Goal of the exercise => Below is a listing; repeat exactly the lines from the one containing "degrade, and the" to the one containing "port).los = (s.port", both included.

Records shown =>
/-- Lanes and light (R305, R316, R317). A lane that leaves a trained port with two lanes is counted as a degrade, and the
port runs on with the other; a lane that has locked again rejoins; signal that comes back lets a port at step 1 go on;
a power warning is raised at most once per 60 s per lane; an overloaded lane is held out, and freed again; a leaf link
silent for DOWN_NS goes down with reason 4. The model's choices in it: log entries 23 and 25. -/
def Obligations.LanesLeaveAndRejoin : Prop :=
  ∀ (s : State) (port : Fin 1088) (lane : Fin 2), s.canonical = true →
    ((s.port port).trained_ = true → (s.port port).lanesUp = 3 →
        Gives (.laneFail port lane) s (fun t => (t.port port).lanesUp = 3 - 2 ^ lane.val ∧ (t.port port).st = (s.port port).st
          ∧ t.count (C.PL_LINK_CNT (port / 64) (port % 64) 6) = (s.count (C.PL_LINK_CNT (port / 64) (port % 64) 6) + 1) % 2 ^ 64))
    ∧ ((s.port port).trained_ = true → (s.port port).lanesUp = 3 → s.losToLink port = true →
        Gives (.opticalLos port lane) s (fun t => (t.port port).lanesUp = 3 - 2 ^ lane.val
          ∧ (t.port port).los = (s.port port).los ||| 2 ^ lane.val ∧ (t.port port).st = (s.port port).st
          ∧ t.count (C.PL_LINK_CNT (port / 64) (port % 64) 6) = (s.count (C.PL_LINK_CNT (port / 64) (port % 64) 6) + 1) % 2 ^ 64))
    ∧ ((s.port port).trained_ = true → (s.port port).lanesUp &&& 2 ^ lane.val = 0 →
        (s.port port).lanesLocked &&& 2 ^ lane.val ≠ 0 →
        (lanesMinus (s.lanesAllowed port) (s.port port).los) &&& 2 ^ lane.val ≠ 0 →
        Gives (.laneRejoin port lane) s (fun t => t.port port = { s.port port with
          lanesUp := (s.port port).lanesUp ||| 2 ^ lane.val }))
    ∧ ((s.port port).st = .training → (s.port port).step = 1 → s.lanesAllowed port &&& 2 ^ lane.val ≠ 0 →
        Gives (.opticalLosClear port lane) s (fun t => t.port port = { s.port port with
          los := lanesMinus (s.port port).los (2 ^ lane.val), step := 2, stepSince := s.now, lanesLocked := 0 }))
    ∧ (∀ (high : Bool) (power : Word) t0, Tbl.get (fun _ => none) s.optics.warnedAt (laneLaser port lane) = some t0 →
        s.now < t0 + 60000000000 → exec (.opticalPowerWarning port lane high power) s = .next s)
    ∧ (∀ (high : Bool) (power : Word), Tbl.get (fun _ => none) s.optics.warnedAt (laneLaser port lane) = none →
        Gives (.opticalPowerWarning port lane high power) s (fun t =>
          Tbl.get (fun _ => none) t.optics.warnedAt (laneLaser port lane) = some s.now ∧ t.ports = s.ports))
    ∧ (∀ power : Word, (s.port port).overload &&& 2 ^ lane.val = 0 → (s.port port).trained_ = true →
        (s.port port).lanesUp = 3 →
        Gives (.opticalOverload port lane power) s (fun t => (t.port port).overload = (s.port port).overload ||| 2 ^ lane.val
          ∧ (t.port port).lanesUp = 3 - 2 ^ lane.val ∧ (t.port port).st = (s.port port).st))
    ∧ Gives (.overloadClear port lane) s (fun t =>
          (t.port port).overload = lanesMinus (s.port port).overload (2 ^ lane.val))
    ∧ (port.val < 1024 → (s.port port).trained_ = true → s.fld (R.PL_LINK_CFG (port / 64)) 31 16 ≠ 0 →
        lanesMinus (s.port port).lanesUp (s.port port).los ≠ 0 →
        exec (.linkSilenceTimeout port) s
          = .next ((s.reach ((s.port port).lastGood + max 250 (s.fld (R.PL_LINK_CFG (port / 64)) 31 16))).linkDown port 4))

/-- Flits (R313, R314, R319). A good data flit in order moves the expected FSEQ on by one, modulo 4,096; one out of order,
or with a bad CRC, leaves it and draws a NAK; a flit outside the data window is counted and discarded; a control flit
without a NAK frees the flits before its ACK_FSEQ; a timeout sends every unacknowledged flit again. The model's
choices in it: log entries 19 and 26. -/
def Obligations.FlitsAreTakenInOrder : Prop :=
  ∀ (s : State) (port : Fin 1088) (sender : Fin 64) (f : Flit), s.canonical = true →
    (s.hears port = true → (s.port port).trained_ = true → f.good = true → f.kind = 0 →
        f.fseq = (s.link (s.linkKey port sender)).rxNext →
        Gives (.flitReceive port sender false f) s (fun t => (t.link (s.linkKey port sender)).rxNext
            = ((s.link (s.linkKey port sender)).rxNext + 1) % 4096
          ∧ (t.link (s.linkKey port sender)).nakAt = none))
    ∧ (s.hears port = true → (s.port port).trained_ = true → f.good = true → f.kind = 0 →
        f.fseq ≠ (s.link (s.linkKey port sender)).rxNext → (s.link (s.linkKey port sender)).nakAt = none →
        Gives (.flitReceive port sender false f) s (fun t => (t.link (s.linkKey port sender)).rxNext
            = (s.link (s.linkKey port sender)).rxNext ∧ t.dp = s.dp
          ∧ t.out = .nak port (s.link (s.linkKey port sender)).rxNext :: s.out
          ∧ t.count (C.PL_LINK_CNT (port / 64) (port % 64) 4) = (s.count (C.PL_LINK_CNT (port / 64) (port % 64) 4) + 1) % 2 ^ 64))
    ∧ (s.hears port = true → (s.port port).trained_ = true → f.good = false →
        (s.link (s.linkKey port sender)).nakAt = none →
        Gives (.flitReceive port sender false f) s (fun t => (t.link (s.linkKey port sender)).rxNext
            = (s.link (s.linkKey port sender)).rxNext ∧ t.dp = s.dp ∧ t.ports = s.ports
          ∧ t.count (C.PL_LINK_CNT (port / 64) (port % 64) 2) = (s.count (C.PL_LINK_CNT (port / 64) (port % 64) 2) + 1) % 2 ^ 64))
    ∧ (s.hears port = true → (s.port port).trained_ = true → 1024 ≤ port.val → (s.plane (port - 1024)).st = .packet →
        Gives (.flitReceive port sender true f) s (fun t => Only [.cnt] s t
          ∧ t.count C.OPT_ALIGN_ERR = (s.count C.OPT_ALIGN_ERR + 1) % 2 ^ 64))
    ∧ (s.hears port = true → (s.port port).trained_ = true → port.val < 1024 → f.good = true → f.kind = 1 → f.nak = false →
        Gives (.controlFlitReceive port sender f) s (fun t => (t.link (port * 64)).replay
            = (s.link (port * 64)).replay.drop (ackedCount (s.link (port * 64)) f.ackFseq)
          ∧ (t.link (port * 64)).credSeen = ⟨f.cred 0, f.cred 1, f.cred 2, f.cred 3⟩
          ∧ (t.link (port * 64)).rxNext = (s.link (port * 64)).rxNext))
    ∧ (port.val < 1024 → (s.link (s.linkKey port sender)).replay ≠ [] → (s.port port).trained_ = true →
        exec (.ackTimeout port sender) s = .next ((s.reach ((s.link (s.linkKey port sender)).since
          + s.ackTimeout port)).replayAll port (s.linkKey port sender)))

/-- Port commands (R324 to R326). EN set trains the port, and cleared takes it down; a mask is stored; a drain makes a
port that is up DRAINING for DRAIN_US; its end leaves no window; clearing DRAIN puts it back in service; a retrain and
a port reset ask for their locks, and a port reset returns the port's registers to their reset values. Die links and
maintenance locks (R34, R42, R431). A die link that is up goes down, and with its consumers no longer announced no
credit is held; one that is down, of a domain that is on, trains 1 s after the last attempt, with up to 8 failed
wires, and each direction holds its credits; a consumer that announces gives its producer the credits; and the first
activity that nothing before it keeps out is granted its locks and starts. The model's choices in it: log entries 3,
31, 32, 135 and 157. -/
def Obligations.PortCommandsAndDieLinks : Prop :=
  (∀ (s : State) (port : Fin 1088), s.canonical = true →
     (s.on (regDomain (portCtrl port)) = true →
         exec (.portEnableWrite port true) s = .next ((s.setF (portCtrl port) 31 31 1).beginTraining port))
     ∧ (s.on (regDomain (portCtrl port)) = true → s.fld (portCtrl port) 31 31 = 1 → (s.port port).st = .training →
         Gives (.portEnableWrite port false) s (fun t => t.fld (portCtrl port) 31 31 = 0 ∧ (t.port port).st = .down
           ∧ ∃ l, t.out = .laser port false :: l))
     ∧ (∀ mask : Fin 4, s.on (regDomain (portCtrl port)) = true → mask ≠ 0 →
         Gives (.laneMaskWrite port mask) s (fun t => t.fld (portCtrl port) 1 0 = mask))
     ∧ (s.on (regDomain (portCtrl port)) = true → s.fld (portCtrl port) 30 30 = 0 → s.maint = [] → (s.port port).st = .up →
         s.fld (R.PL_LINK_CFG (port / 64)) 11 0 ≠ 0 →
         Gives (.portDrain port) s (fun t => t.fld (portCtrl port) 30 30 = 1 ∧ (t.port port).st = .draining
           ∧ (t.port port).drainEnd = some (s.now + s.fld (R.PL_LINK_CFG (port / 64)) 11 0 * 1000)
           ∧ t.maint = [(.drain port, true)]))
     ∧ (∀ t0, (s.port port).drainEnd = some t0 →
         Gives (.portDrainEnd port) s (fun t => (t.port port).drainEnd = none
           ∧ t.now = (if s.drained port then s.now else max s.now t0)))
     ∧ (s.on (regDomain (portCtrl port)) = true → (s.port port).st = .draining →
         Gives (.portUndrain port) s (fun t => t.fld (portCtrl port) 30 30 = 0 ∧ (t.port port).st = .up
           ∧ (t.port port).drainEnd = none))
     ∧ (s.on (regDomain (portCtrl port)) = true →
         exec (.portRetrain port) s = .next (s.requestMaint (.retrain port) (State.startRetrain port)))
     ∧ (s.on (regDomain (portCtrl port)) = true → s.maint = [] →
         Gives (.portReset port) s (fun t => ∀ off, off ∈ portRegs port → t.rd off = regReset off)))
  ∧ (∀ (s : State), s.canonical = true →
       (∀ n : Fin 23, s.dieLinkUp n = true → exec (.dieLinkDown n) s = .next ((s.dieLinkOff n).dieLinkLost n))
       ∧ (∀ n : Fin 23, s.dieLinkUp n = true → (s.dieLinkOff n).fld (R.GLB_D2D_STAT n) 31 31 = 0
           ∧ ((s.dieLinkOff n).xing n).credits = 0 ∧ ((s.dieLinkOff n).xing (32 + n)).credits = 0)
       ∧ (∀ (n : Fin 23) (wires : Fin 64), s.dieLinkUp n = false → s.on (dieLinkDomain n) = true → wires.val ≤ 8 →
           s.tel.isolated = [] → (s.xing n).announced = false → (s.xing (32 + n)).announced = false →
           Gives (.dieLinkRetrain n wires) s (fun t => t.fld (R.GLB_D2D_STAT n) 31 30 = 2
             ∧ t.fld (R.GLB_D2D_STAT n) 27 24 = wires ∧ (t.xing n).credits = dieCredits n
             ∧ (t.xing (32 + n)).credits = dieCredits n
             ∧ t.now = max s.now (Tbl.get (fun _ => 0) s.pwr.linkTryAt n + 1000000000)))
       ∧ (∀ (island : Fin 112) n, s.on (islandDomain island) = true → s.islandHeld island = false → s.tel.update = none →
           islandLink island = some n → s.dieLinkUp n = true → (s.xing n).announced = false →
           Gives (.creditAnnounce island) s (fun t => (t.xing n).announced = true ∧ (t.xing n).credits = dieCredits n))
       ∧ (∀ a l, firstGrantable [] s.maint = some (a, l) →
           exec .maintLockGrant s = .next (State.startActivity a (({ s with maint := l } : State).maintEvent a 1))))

--

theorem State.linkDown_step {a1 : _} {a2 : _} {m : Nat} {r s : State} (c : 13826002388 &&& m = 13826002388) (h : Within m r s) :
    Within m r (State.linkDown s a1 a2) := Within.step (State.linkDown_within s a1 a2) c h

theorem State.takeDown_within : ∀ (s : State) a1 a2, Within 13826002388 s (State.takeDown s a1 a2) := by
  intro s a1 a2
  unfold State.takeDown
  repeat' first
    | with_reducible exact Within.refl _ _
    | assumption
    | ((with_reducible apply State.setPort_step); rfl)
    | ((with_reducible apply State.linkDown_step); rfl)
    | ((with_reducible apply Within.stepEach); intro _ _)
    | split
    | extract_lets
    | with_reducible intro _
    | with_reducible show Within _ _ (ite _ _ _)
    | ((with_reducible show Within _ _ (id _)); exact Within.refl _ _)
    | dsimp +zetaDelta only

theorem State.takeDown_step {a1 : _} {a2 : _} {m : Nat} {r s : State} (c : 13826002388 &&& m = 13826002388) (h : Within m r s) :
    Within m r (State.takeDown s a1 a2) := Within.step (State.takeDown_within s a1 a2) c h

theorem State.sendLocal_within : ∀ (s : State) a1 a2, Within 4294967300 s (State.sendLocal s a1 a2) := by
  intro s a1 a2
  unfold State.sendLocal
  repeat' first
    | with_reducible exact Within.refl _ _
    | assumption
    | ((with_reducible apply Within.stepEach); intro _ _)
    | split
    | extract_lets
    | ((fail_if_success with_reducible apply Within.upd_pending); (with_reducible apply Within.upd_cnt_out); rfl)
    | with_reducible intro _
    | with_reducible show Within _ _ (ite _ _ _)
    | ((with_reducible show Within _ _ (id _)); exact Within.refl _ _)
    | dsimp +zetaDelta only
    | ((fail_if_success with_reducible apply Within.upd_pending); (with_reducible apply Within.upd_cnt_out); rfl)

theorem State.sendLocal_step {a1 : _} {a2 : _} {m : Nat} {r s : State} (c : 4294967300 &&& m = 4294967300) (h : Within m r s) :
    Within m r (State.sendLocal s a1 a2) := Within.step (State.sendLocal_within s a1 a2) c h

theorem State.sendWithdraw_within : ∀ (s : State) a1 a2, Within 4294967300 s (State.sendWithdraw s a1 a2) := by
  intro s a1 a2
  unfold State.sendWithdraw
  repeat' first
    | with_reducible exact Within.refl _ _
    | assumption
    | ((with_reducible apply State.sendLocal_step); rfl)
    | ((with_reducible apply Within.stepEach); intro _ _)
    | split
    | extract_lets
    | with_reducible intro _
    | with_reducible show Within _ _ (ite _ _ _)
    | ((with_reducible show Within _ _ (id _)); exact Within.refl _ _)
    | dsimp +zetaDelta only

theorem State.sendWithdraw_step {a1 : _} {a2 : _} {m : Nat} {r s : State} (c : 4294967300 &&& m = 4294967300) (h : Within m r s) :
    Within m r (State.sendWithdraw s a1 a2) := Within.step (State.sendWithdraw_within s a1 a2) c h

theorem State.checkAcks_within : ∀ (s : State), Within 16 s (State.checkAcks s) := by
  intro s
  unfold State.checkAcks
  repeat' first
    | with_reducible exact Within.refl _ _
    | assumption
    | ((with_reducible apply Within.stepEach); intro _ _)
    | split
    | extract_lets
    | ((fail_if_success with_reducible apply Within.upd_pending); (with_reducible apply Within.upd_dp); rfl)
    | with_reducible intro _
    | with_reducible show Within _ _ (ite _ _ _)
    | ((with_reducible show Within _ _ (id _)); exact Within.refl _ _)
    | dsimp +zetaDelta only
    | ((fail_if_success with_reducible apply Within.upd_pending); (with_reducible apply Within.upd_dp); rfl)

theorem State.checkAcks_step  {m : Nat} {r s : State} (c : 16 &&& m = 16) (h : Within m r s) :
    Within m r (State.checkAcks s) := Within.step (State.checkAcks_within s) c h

Result for this exercise =>
/-- Lanes and light (R305, R316, R317). A lane that leaves a trained port with two lanes is counted as a degrade, and the
port runs on with the other; a lane that has locked again rejoins; signal that comes back lets a port at step 1 go on;
a power warning is raised at most once per 60 s per lane; an overloaded lane is held out, and freed again; a leaf link
silent for DOWN_NS goes down with reason 4. The model's choices in it: log entries 23 and 25. -/
def Obligations.LanesLeaveAndRejoin : Prop :=
  ∀ (s : State) (port : Fin 1088) (lane : Fin 2), s.canonical = true →
    ((s.port port).trained_ = true → (s.port port).lanesUp = 3 →
        Gives (.laneFail port lane) s (fun t => (t.port port).lanesUp = 3 - 2 ^ lane.val ∧ (t.port port).st = (s.port port).st
          ∧ t.count (C.PL_LINK_CNT (port / 64) (port % 64) 6) = (s.count (C.PL_LINK_CNT (port / 64) (port % 64) 6) + 1) % 2 ^ 64))
    ∧ ((s.port port).trained_ = true → (s.port port).lanesUp = 3 → s.losToLink port = true →
        Gives (.opticalLos port lane) s (fun t => (t.port port).lanesUp = 3 - 2 ^ lane.val
          ∧ (t.port port).los = (s.port port).los ||| 2 ^ lane.val ∧ (t.port port).st = (s.port port).st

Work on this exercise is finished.